Task item - Report the count of lines below in which the string "entering" occurs; include nothing else.

Dataset entries -
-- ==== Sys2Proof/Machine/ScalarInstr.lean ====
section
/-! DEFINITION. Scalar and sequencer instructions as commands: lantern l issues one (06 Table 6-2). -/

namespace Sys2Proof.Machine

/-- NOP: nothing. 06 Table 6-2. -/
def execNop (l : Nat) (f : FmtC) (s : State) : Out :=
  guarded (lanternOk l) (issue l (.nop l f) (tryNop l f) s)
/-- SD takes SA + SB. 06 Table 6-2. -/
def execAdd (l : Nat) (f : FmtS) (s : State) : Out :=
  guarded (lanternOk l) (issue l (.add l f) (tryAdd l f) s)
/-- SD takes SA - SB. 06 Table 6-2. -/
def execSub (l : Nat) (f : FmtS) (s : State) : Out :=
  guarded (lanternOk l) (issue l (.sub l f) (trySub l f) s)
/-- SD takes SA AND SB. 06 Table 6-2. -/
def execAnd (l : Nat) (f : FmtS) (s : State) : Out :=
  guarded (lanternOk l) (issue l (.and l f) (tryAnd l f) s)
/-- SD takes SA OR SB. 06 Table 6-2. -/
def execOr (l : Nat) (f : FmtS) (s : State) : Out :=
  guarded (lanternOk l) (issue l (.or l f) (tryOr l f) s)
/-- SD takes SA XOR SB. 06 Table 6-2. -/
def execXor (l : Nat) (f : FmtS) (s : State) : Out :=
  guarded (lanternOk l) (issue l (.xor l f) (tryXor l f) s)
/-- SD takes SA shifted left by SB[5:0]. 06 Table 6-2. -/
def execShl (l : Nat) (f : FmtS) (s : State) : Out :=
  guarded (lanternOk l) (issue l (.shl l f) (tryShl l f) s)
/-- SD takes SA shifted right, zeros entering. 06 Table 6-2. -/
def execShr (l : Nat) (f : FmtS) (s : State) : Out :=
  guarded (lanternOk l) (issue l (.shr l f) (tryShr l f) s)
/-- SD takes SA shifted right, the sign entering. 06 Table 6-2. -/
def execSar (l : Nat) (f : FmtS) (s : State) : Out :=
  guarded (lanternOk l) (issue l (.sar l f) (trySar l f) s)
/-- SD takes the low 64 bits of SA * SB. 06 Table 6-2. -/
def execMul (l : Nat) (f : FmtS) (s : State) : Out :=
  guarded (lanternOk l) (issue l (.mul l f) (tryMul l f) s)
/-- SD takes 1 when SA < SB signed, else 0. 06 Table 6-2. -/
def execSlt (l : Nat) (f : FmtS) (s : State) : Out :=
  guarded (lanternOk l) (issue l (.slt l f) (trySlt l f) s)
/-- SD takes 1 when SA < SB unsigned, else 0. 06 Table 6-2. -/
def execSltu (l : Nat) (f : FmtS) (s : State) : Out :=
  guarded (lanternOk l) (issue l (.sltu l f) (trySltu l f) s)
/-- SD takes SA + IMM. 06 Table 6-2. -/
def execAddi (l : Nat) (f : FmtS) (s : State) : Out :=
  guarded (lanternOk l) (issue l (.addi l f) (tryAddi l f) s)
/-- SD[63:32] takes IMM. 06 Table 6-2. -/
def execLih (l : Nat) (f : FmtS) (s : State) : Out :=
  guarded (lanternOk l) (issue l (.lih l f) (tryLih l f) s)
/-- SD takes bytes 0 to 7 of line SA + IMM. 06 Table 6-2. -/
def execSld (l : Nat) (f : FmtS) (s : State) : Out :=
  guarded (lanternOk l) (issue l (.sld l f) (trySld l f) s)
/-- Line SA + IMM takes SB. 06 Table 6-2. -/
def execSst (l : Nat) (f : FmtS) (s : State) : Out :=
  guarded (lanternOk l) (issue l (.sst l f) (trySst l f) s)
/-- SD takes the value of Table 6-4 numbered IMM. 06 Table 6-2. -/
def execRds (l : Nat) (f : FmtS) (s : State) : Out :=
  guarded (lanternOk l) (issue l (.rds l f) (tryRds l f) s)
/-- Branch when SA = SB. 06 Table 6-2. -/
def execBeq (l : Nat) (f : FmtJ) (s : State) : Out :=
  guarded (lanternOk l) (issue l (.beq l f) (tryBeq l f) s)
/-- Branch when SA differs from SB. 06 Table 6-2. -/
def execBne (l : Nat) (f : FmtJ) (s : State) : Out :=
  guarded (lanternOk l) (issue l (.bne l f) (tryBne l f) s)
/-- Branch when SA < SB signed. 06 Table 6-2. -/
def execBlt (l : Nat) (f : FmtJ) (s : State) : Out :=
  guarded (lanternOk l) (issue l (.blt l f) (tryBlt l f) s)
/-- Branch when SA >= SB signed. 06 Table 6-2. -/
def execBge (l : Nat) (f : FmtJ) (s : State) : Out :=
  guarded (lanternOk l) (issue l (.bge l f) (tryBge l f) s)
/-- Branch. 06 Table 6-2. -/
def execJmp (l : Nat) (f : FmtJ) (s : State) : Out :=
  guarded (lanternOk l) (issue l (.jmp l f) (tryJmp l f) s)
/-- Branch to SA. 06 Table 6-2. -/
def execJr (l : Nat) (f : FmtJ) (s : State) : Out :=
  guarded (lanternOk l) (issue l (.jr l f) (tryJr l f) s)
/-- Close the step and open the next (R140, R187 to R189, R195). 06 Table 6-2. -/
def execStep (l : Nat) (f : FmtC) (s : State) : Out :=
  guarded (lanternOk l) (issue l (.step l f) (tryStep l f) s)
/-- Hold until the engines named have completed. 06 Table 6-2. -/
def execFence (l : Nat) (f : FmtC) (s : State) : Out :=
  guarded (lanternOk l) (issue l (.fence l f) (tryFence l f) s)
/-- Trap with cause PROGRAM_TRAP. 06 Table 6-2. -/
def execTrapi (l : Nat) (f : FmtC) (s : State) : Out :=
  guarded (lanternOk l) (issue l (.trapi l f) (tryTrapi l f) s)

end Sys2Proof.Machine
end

Expected answer - 2